Monsters Far And Near
Authored by James Howard Kunstler,
“We used to say that we don’t know what 2050 will look like. Now it’s more like we don’t know what 2030 will look like.”
- Jesus Enrique Rosas
You must be thinking that reality is pushing its luck with the president bringing this Iran business - a war, actually, let’s face it - to a favorable conclusion around dinner time Sunday evening (yawn) and then Mr. DJT sliding directly into his seat on the White House lawn to enjoy the special 80th birthday edition of Testosterone Gone Wild, that is, a full card of tattoo-bedizend savages beating the crap out of each other UFC style, like it was a Hooters parking lot on wife-swap night. . . why, it just doesn’t get more surreal than that.

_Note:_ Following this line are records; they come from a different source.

-- ==== Sys2Proof/Certificates/Slice0/Obligations.lean ====
section
/-!
DEFINITION. The statements for the provers. Each docstring names the rules of spec/ it formalises. A statement that reads the
environment's answer (State.answerTo, State.nextAnswer) holds for every answer.
-/

open Sys2Proof Sys2Proof.Machine

/-! ### Encoding -/

/-- Tier 3. Decoding the encoding of a well-formed operation gives it back, every operand at every value (R102 to R108, R127). -/
def Obligations.DecodeOfEncodeIsTheOperation : Prop :=
  ∀ i : Instr, i.wf = true → decode (encodeWord i) (encodePayload i) = .ok i

/-- Tier 2. What the decoder reads is well formed, matches its row of the opcode table and encodes back to the same word and
payload; only WRREG with LEN = 0 may come with no payload at all (R102 to R108, R122, R127). -/
def Obligations.EncodeOfDecodeIsTheCommand : Prop :=
  ∀ (cw : Word) (p : Payload) (i : Instr), decode cw p = .ok i →
    i.wf = true ∧ encodeWord i = cw ∧ cw &&& tableMask i = tableMatch i ∧
      (encodePayload i = p ∨ (p = .none ∧ ∃ a r, i = .wrreg a r []))

/-- Tier 2. OP values 0x0 and 0xC to 0xF, a non-zero bit where the layout says 0, a payload of the wrong type or length and
an RDREG with LEN = 0 are all refused, whatever the rest of the command is (R122). -/
def Obligations.ReservedCommandsAreRefused : Prop :=
  (∀ cw p, (opField cw = 0 ∨ 12 ≤ (opField cw).toNat) → decode cw p = .error .noOperation) ∧
  (∀ cw p, (opField cw = 1 ∨ opField cw = 2) → cw.extractLsb' 0 5 ≠ 0 → decode cw p = .error .reservedBits) ∧
  (∀ cw p, opField cw = 3 → cw.extractLsb' 24 4 ≠ 0 → decode cw p = .error .reservedBits) ∧
  (∀ cw p, opField cw = 4 → cw.extractLsb' 0 10 ≠ 0 → decode cw p = .error .reservedBits) ∧
  (∀ cw p, opField cw = 5 → cw.extractLsb' 16 12 ≠ 0 → decode cw p = .error .reservedBits) ∧
  (∀ cw p, opField cw = 6 → cw.extractLsb' 1 27 ≠ 0 → decode cw p = .error .reservedBits) ∧
  (∀ cw p, 7 ≤ (opField cw).toNat → (opField cw).toNat ≤ 11 → cw.extractLsb' 0 28 ≠ 0 →
    decode cw p = .error .reservedBits) ∧
  (∀ cw bs, opField cw = 1 → cw.extractLsb' 0 5 = 0 → bs.length ≠ (lenField cw).toNat →
    decode cw (.bytes bs) = .error .wrongPayload) ∧
  (∀ cw fs ps, opField cw ≠ 0 → (opField cw).toNat ≤ 7 →
    (∃ e, decode cw (.fields fs) = .error e) ∧ ∃ e, decode cw (.pairs ps) = .error e) ∧
  (∀ cw, 8 ≤ (opField cw).toNat → (opField cw).toNat ≤ 10 → ∃ e, decode cw .none = .error e) ∧
  (∀ cw bs, opField cw ≠ 1 → ∃ e, decode cw (.bytes bs) = .error e) ∧
  (∀ cw ps, (opField cw = 8 ∨ opField cw = 9) → ∃ e, decode cw (.pairs ps) = .error e) ∧
  (∀ cw fs, opField cw = 10 → ∃ e, decode cw (.fields fs) = .error e) ∧
  (∀ cw fs ps, opField cw = 11 →
    (∃ e, decode cw (.fields fs) = .error e) ∧ ∃ e, decode cw (.pairs ps) = .error e) ∧
  (∀ cw, opField cw = 1 → lenField cw ≠ 0 → ∃ e, decode cw .none = .error e) ∧
  (∀ cw, opField cw = 2 → lenField cw = 0 → cw.extractLsb' 0 5 = 0 → decode cw .none = .error .zeroLength)

/-- Tier 1. Command words of spec/95_test_vectors.md read as the operations they are written for (V1, V3, V6, V11, V20, V23,
V26, V27, V30, V34, V36). -/
def Obligations.SpecCommandWordsDecode : Prop :=
  decode 0x19002040 (.bytes [0xC3, 0x83]) = .ok (.wrreg 0x48 0x01 [0xC3, 0x83]) ∧
  decode 0x29000040 .none = .ok (.rdreg 0x48 0x00 2) ∧
  decode 0x3000226D .none = .ok (.settle 8813) ∧
  decode 0x49006400 .none = .ok (.rdch 0x48 0 1 4 true) ∧
  decode 0x50000ABC .none = .ok (.setcode 2748) ∧
  decode 0x5000FFF6 .none = .ok (.setcode (-10)) ∧
  decode 0x60000001 .none = .ok (.seten true) ∧
  decode 0x70000000 .none = .ok .ctrl ∧
  decode 0x80000000 (.fields []) = .ok (.fmtrec []) ∧
  decode 0x90000000 (.fields []) = .ok (.txrec []) ∧
  decode 0xA0000000 (.pairs [([0x56], .outOfRange)]) = .ok (.diagln [([0x56], .outOfRange)]) ∧
  decode 0xB0000000 .none = .ok .cycle
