-- ==== Sys2Proof/Laws/Members.lean ====
section
/-!
SUPPORT. What an operation is as a member of another: no primitive and no part of an operation reads the error code or the
last response, so a member leaves the same whatever these were before it.
-/

namespace Sys2Proof.Machine

@[simp] theorem reporting_reporting (s : State) (e e' : ErrCode) (p p' : Option Response) :
    (s.reporting e p).reporting e' p' = s.reporting e' p' := rfl

@[simp] theorem reporting_self (s : State) : s.reporting s.err s.resp = s := rfl

/-- What a part of an operation leaves, under another error code and response. -/
def Res.reporting {α : Type} (x : Res α) (e : ErrCode) (p : Option Response) : Res α := (x.1.reporting e p, x.2)

theorem dacTakes_reporting (s : State) (e : ErrCode) (p : Option Response) (r : Byte) (bs : List Byte) :
    (s.reporting e p).dacTakes r bs = (s.dacTakes r bs).reporting e p := by
  unfold State.dacTakes
  split
  · split <;> rfl
  · rfl

theorem noteOverlap_reporting (s : State) (e : ErrCode) (p : Option Response) (a : Addr) (r : Byte) (bs : List Byte) :
    (s.reporting e p).noteOverlap a r bs = (s.noteOverlap a r bs).reporting e p := by
  unfold State.noteOverlap
  rw [show (s.reporting e p).marked a = s.marked a from rfl, show (s.reporting e p).converter a = s.converter a from rfl,
    show (s.reporting e p).cfg = s.cfg from rfl]
  split <;> rfl

theorem deviceTakes_reporting (s : State) (e : ErrCode) (p : Option Response) (a : Addr) (r : Byte) (bs : List Byte)
    (ans : Answer) : (s.reporting e p).deviceTakes a r bs ans = (s.deviceTakes a r bs ans).reporting e p := by
  unfold State.deviceTakes
  rw [show (s.reporting e p).cfg = s.cfg from rfl, dacTakes_reporting, noteOverlap_reporting]
  split <;> rfl

theorem deviceTakesIf_reporting (s : State) (e : ErrCode) (p : Option Response) (took : Bool) (a : Addr) (r : Byte)
    (bs : List Byte) (ans : Answer) :
    (s.reporting e p).deviceTakesIf took a r bs ans = (s.deviceTakesIf took a r bs ans).reporting e p := by
  cases took
  · rfl
  · exact deviceTakes_reporting s e p a r bs ans

theorem memWrite_reporting (f : FailedWrite) (a : Addr) (r : Byte) (bs : List Byte) (s : State) (e : ErrCode)
    (p : Option Response) : memWrite f a r bs (s.reporting e p) = (memWrite f a r bs s).reporting e p := by
  have hs : writeSent a r bs (s.reporting e p) = (writeSent a r bs s).reporting e p := rfl
  cases h : s.answerTo a with
  | ack => rw [memWrite_ack h, memWrite_ack (s := s.reporting e p) h, hs, deviceTakes_reporting]; rfl
  | nack => rw [memWrite_nack h, memWrite_nack (s := s.reporting e p) h, hs, deviceTakesIf_reporting]; rfl
  | silent =>
    cases ht : s.cfg.ackTimeoutUs with
    | none => rw [memWrite_silent h ht, memWrite_silent (s := s.reporting e p) h ht, hs, deviceTakesIf_reporting]; rfl
    | some d => rw [memWrite_timeout h ht, memWrite_timeout (s := s.reporting e p) h ht, hs, deviceTakesIf_reporting]; rfl

theorem memRead_reporting (a : Addr) (r : Byte) (n : Nat) (s : State) (e : ErrCode) (p : Option Response) :
    memRead a r n (s.reporting e p) = (memRead a r n s).reporting e p := by
  have hs : ∀ took, readSent a r n took (s.reporting e p) = (readSent a r n took s).reporting e p := by
    intro took
    cases took <;> rfl
  cases h : s.answerTo a with
  | ack => rw [memRead_ack h, memRead_ack (s := s.reporting e p) h, hs]; rfl
  | nack => rw [memRead_nack h, memRead_nack (s := s.reporting e p) h, hs]; rfl
  | silent =>
    cases ht : s.cfg.ackTimeoutUs with
    | none => rw [memRead_silent h ht, memRead_silent (s := s.reporting e p) h ht, hs]; rfl
    | some d => rw [memRead_timeout h ht, memRead_timeout (s := s.reporting e p) h ht, hs]; rfl

theorem andThen_reporting {α β : Type} (x : Res α) (k : α → State → Res β) (e : ErrCode) (p : Option Response)
    (hk : ∀ v t, k v (t.reporting e p) = (k v t).reporting e p) : (x.reporting e p).andThen k = (x.andThen k).reporting e p := by
  rcases x with ⟨t, err | v⟩
  · rfl
  · exact hk v t

/-- A channel read leaves the same whatever operation it is part of. -/
theorem readChannel_setSeq (x : ChannelConfig) (s : State) (op : Op) (n : Nat) :
    readChannel x (s.setSeq op n) = readChannel x s := rfl

theorem readChannel_reporting (x : ChannelConfig) (s : State) (e : ErrCode) (p : Option Response) :
    readChannel x (s.reporting e p) = (readChannel x s).reporting e p := by
  unfold readChannel
  by_cases h : legalChannel x.ch = true
  · simp only [h, if_true]
    rw [← andThen_reporting _ _ e p, ← memWrite_reporting]
    · rfl
    · intro _ t
      unfold rdchAfterWrite
      rw [← andThen_reporting _ _ e p, ← memRead_reporting]
      · rfl
      · intro _ _; rfl
  · simp only [h]
    rfl

/-- A DAC write leaves the same whatever operation it is part of. -/
theorem writeCode_setSeq (k : BitVec 12) (s : State) (op : Op) (n : Nat) :
    writeCode k (s.setSeq op n) = writeCode k s := rfl

theorem settleCode_reporting (old k : BitVec 12) (x : Res Unit) (e : ErrCode) (p : Option Response) :
    settleCode old k (x.reporting e p) = (settleCode old k x).reporting e p := by
  rcases x with ⟨t, err | v⟩ <;> rfl

theorem writeCode_reporting (k : BitVec 12) (s : State) (e : ErrCode) (p : Option Response) :
    writeCode k (s.reporting e p) = (writeCode k s).reporting e p := by
  unfold writeCode
  rw [← settleCode_reporting, ← memWrite_reporting]
  rfl

/-- A control step is the channel read and then the DAC write of the gated code. -/
theorem controlStep_eq (s : State) :
    controlStep s = (readChannel s.cfg.refChannel s).andThen fun v t => writeCode (gatedCode t v) t := rfl

theorem controlStep_reporting (s : State) (e : ErrCode) (p : Option Response) :
    controlStep (s.reporting e p) = (controlStep s).reporting e p := by
  rw [controlStep_eq, controlStep_eq, ← andThen_reporting, ← readChannel_reporting]
  · rfl
  · intro v t
    exact writeCode_reporting _ _ _ _

/-- The gate does not look at what a member before it reported. -/
theorem controlStep_setSeq (s : State) (op : Op) (n : Nat) : controlStep (s.setSeq op n) = controlStep s := rfl

end Sys2Proof.Machine
end

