-- ==== Sys2Proof/Laws/PerInstr.lean ====
section
/-!
SUPPORT. Per-instruction families: TableRow says that an operation's encoded word matches its row of
spec/opcode_table.json (its OP and its reserved zeros), whatever its operands are.
-/

namespace Sys2Proof.Laws.TableRow

/-- The encoded word matches the operation's row: mask and match of spec/opcode_table.json (R101 to R108). -/
def Statement (i : Instr) : Prop := encodeWord i &&& tableMask i = tableMatch i

/-- Two words are equal if all 32 bits are. -/
theorem word_ext {x y : Word} (h : ∀ i : Fin 32, x.getLsbD i = y.getLsbD i) : x = y :=
  BitVec.eq_of_getLsbD_eq fun i hi => h ⟨i, hi⟩

theorem wrreg (a : Addr) (r : Byte) (bs : List Byte) : Statement (.wrreg a r bs) := by
  refine word_ext fun i => ?_
  fin_cases i <;> simp [encodeWord, tableMask, tableMatch, put]

theorem rdreg (a : Addr) (r : Byte) (len : BitVec 8) : Statement (.rdreg a r len) := by
  refine word_ext fun i => ?_
  fin_cases i <;> simp [encodeWord, tableMask, tableMatch, put]

theorem settle (dur : BitVec 24) : Statement (.settle dur) := by
  refine word_ext fun i => ?_
  fin_cases i <;> simp [encodeWord, tableMask, tableMatch, put]

theorem rdch (a : Addr) (ch : BitVec 4) (g dr : BitVec 3) (cd : Bool) : Statement (.rdch a ch g dr cd) := by
  refine word_ext fun i => ?_
  fin_cases i <;> simp [encodeWord, tableMask, tableMatch, put]

theorem setcode (code : Half) : Statement (.setcode code) := by
  refine word_ext fun i => ?_
  fin_cases i <;> simp [encodeWord, tableMask, tableMatch, put]

theorem seten (e : Bool) : Statement (.seten e) := by cases e <;> rfl

theorem ctrl : Statement .ctrl := rfl

theorem fmtrec (fs : List Field) : Statement (.fmtrec fs) :=
  (by decide : put 8#4 28 &&& 0xFFFFFFFF = 0x80000000)

theorem txrec (fs : List Field) : Statement (.txrec fs) :=
  (by decide : put 9#4 28 &&& 0xFFFFFFFF = 0x90000000)

theorem diagln (ps : List (Key × Field)) : Statement (.diagln ps) :=
  (by decide : put 10#4 28 &&& 0xFFFFFFFF = 0xA0000000)

theorem cycle : Statement .cycle := rfl

end Sys2Proof.Laws.TableRow
end

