/-- V20 and V21: the code written, and the clamp; the bytes after the address. -/
theorem test_setcode :
    after (exec (.setcode 2748) (bench [answer 0])) (fun t => (rw t, t.dacCode, t.dac)) =
      some (some 0x50000ABC, 2748, 2748) ∧
    after (exec (.setcode 5000) (bench [answer 0])) (fun t => (rw t, t.dacCode, t.dac)) =
      some (some 0x50000FFF, 4095, 4095) ∧
    dacBytes 2748 = [0xAB, 0xC0] ∧ dacBytes 4095 = [0xFF, 0xF0] := by decide

/-- V25: no DAC: the DAC is untouched and dacCode is the new value or, as drawn, the old 7. -/
theorem test_setcode_nack :
    after (exec (.setcode 5000) (bench [nack, answer 0])) (fun t => (rw t, t.dacCode, t.dac)) =
      some (some 0x52000000, 4095, 5) ∧
    after (exec (.setcode 5000) (bench [nack, { answer 0 with keepsOld := true }])) (fun t => (rw t, t.dacCode, t.dac)) =
      some (some 0x52000000, 7, 5) := by decide

/-- V26: the gate is opened, no bus event. -/
theorem test_seten :
    after (exec (.seten true) (bench [])) (fun t => (t.enabled, rw t, t.log)) = some (true, some 0x60000000, []) := by
  decide

/-- V27 and V28, the reading `4E 20` coming from a silent reference: code 0xC1E with the gate open, 0 with it closed. -/
theorem test_ctrl :
    after (exec .ctrl { bench [silent [], answer 0, silent [0x4E, 0x20], answer 0] with enabled := true })
      (fun t => (rw t, t.dacCode, t.dac, t.log.length)) = some (some 0x70000C1E, 3102, 3102, 4) ∧
    after (exec .ctrl (bench [silent [], answer 0, silent [0x4E, 0x20], answer 0]))
      (fun t => (rw t, t.dacCode, t.dac, t.log.length)) = some (some 0x70000000, 0, 0, 4) := by decide +kernel

/-- V29: the reference is absent: no DAC write. -/
theorem test_ctrl_absent :
    after (exec .ctrl (bench [nack])) (fun t => (rw t, t.dacCode, t.dac, t.log.length)) =
      some (some 0x72000000, 7, 5, 1) := by decide

/-- V30: the 51 bytes, and nothing on the serial link. -/
theorem test_fmtrec :
    after (exec (.fmtrec [.num 12, .num (3 / 2), .num 18, .num (1 / 4), .num (281 / 8), .num (49 / 2), .num (33 / 20)])
      (bench [])) (fun t => (t.resp.map Response.result, t.tx)) =
    some (some (.line
      [0x44, 0x41, 0x54, 0x41, 0x2C, 0x31, 0x32, 0x2E, 0x30, 0x30, 0x30, 0x2C, 0x31, 0x2E, 0x35, 0x30, 0x30, 0x2C, 0x31,
        0x38, 0x2E, 0x30, 0x30, 0x30, 0x2C, 0x30, 0x2E, 0x32, 0x35, 0x30, 0x2C, 0x33, 0x35, 0x2E, 0x31, 0x32, 0x35, 0x2C,
        0x32, 0x34, 0x2E, 0x35, 0x30, 0x30, 0x2C, 0x31, 0x2E, 0x36, 0x35, 0x30, 0x0A]), []) := by decide +kernel

/-- V33: three fields where seven are asked. -/
theorem test_fmtrec_count : refusalOf (exec (.fmtrec [.num 1, .num 2, .num 3]) (bench [])) = some .fieldCount := by decide

/-- V32: 43 bytes, `nan` for a field out of range. -/
theorem test_txrec :
    after (exec (.txrec [.num 0, .num 0, .num 0, .num 0, .outOfRange, .outOfRange, .num 0]) (bench [answer 0]))
      (fun t => (t.tx.length, (t.tx.drop 29).take 4, rw t)) =
    some (43, [0x6E, 0x61, 0x6E, 0x2C], some 0x90000000) := by decide +kernel

/-- V34: `V:12.000, I:1.500` and a line feed. -/
theorem test_diagln :
    after (exec (.diagln [([0x56], .num 12), ([0x49], .num (3 / 2))]) (bench [answer 0])) State.tx =
    some [0x56, 0x3A, 0x31, 0x32, 0x2E, 0x30, 0x30, 0x30, 0x2C, 0x20, 0x49, 0x3A, 0x31, 0x2E, 0x35, 0x30, 0x30, 0x0A] := by
  decide +kernel

/-- V36, the reading coming from a silent converter: `DATA,2.500,...`, 47 bytes, five events, RW = 0xB0000000. -/
theorem test_cycle :
    after (exec .cycle (benchWith oneChannel [silent [], answer 0, silent [0x4E, 0x20], answer 0, answer 0]))
      (fun t => (rw t, t.tx.length, t.tx.take 11, t.log.length)) =
    some (some 0xB0000000, 47, [0x44, 0x41, 0x54, 0x41, 0x2C, 0x32, 0x2E, 0x35, 0x30, 0x30, 0x2C], 5) := by decide +kernel

/-- V37: the second converter answers NACK: its field is `nan`, the cycle goes on, RW = 0xB2000000. -/
theorem test_cycle_absent :
    after (exec .cycle (benchWith { exampleDeployment with ctrlInCycle := false }
      [silent [], answer 0, silent [0x4E, 0x20], nack, answer 0, answer 0]))
      (fun t => (rw t, t.tx.length, (t.tx.drop 11).take 4, t.log.length)) =
    some (some 0xB2000000, 45, [0x6E, 0x61, 0x6E, 0x2C], 6) := by decide +kernel

/-- S10: the mean of 0.10, 0.12, 0.11, 0.09, 0.13 is 0.11. -/
theorem test_mean : mean exampleDeployment [1 / 10, 12 / 100, 11 / 100, 9 / 100, 13 / 100] = 11 / 100 := by decide +kernel

/-- S11: an edge starts Logging, one within the hold is ignored, one after it goes back to Idle. -/
theorem test_button :
    let press (h : HostSide) (t : Nat) := (h.pressed exampleDeployment t true).pressed exampleDeployment (t + 1) false
    let h0 := HostSide.atReset exampleDeployment
    let h1 := press h0 1000
    let h2 := press h1 200000
    let h3 := press h2 400000
    h0.mode = .idle ∧ h1.mode = .logging ∧ h2.mode = .logging ∧ h3.mode = .idle := by decide

/-! ### Witnesses: a state and operands for the hypotheses of each statement -/

/-- The bench is ready, under every configuration in its domain. -/
theorem bench_ready (as : List Answer) : (bench as).Ready := ⟨show exampleDeployment.wf = true by decide, rfl⟩

theorem benchWith_ready {c : Cfg} (h : c.wf = true) (as : List Answer) : (benchWith c as).Ready := ⟨h, rfl⟩

theorem timed_wf : timed.wf = true := by decide

theorem oneChannel_wf : oneChannel.wf = true := by decide

/-- The converter at 0x48 on the bench. -/
def converter48 : AdcDev := ⟨0x48, 0x8583, 0x4E20, 0, none⟩

/-- The bench with a conversion in flight at 0x48 that ends after a write that starts now. -/
def converting (as : List Answer) : State :=
  { bench as with
    adc := [⟨0x48, 0xC383, 0x1234, 1, some ⟨some 0, some 1, some 4, 0, Config.tXfer 3 + 1, 0x4E20⟩⟩,
      ⟨0x49, 0x8583, 0x1F40, 0, none⟩] }

theorem bench_fresh (as : List Answer) : FreshlyReadable (bench as) 0x48 converter48 := ⟨rfl, rfl, rfl⟩

/-- The outcome is a next state. -/
def answered (o : Host.Outcome State Fault Refusal) : Bool :=
  match o with
  | .next _ => true
  | .fault _ => false
  | .refused _ => false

Imagine what Victoria Nuland, Robert Reich, George Stephanopoulis, Elizabeth Warren, and other good folks of that ilk must be thinking. The. . . (Sputter sputter) indelicacy of it all! A freaking peace deal, and now this low-rent spectacle of ultra-violence! Like their whole world had turned out to be the meanest, lowest, most sordid backwater of the Marvel Comics universe where no one has ever heard of chardonney. The ape-men slugging, kicking, gouging, and head-butting each other half to death is one thing. . . but to let the slip the opportunity to continue the Iran War with its downstream emoluments for another nineteen years. . . well, now that is an affront to all that is holy in the sub-basements of Foggy Bottom and the broom closets of Langley. As you read this on Monday morning the cries for impeachment will be ringing across the District of Columbia like calls to prayer in Mamdani’s Caliphate on the Hudson.
Surely, you’ll get more details on the Iran deal as Monday spins out, but the terms look not bad at all for Western Civ in the news media’s early shorthand reports:
Teheran pledges no nukes, ever, no how, no way. They will allow their cache of super-enriched uranium to be destroyed.
The Strait of Hormuz will reopen promptly, free to international shipping, no tolls, no piratical monkey-business.
No more Iran funding terrorist proxy groups. That means you Hezbollah, Hamas, the Houthis, and sundry cadres of jihadi maniacs ‘out there’ in the world’s hotspots.
Speaking of which, Mr. Netanyahu felt the president’s wrath earlier on Sunday (once again) when he replied to a Hezbollah rocket salvo out of Lebanon with air strikes. But, hey, everybody knows that Israel always and ever answers every attack against it no matter what, because Never Again. Even Mr. Trump knows that, so the whole flap was a sort of mummery. Obviously, Hezbollah must be anxious to wreck the peace deal, since without Iran’s ongoing largess they will not know where their next meal is coming from, not to mention their next shipment of missiles. If Iran actually complies with the deal, Hezbollah can have no more support. There may soon be no more Hezbollah. (Boo-hoo.)
Which raises the next obvious concern, namely, Iran is not known for keeping its word with The Great Satan (us). There is every reason to believe that the vaunted deal is just another sorry episode of them stringing the USA along, playing us. But Mr. Trump has made it clear he reserves the option to rev up the bombers and “do a number on” the Islamic Republic if they pull a fast one on this.
For its part, Iran is crowing in its own state-controlled press that it has won the war. Iran can say whatever it wants to — world opinion will probably not be fooled — if it makes the people running the joint feel good about themselves losing a war. It’ll be Iran’s actions that matter. There’s a chance, perhaps a low-percentage chance, but a chance nonetheless, that Iran has been persuaded to stop being insane.
They do have an opportunity to put jihad aside, sell oil and pistachios to the world, and try being a normal nation for a change.
It’s asking a lot, I’m sure, but there’s a lot in it for them. If they actually showed a serious attitude adjustment, you can bet that Mr. Trump would offer help setting up bigly capital investments there, enabling new trade relations, and easing them back into a world of non-insane, sovereign polities with reality-based interests.
He already invited them to join the Abraham Accords, to establish full diplomatic relations with the other signers, embassies, direct flights, trade, tourism, and security cooperation.
So, let’s stand by and see if the Memorandum of Understanding gets signed later this week. The president is winging to Geneva for the G-7 as I write. The other parties to the deal are on their way there, too.
The face to face meet-up between the American President and whoever Iran sends to the ceremony will be more thrillingly momentous than any pairing of UFC cage fighters on the White House lawn.
In fact, I’m awfully glad that over-the-top extravaganza is done with.
The triumphalism is disconcerting.
We still have a very serious cold civil war to deal with here in the Homeyland, and a national mental health crisis that turns US daily life into a real time horror movie from sea to shining sea.
The party of “our democracy” still works avidly to overthrow the republic, and extravagant sports entertainments will not avail to make that stop.
We need perp walks and trials. . .sober business. . .a cold reckoning with our own monsters.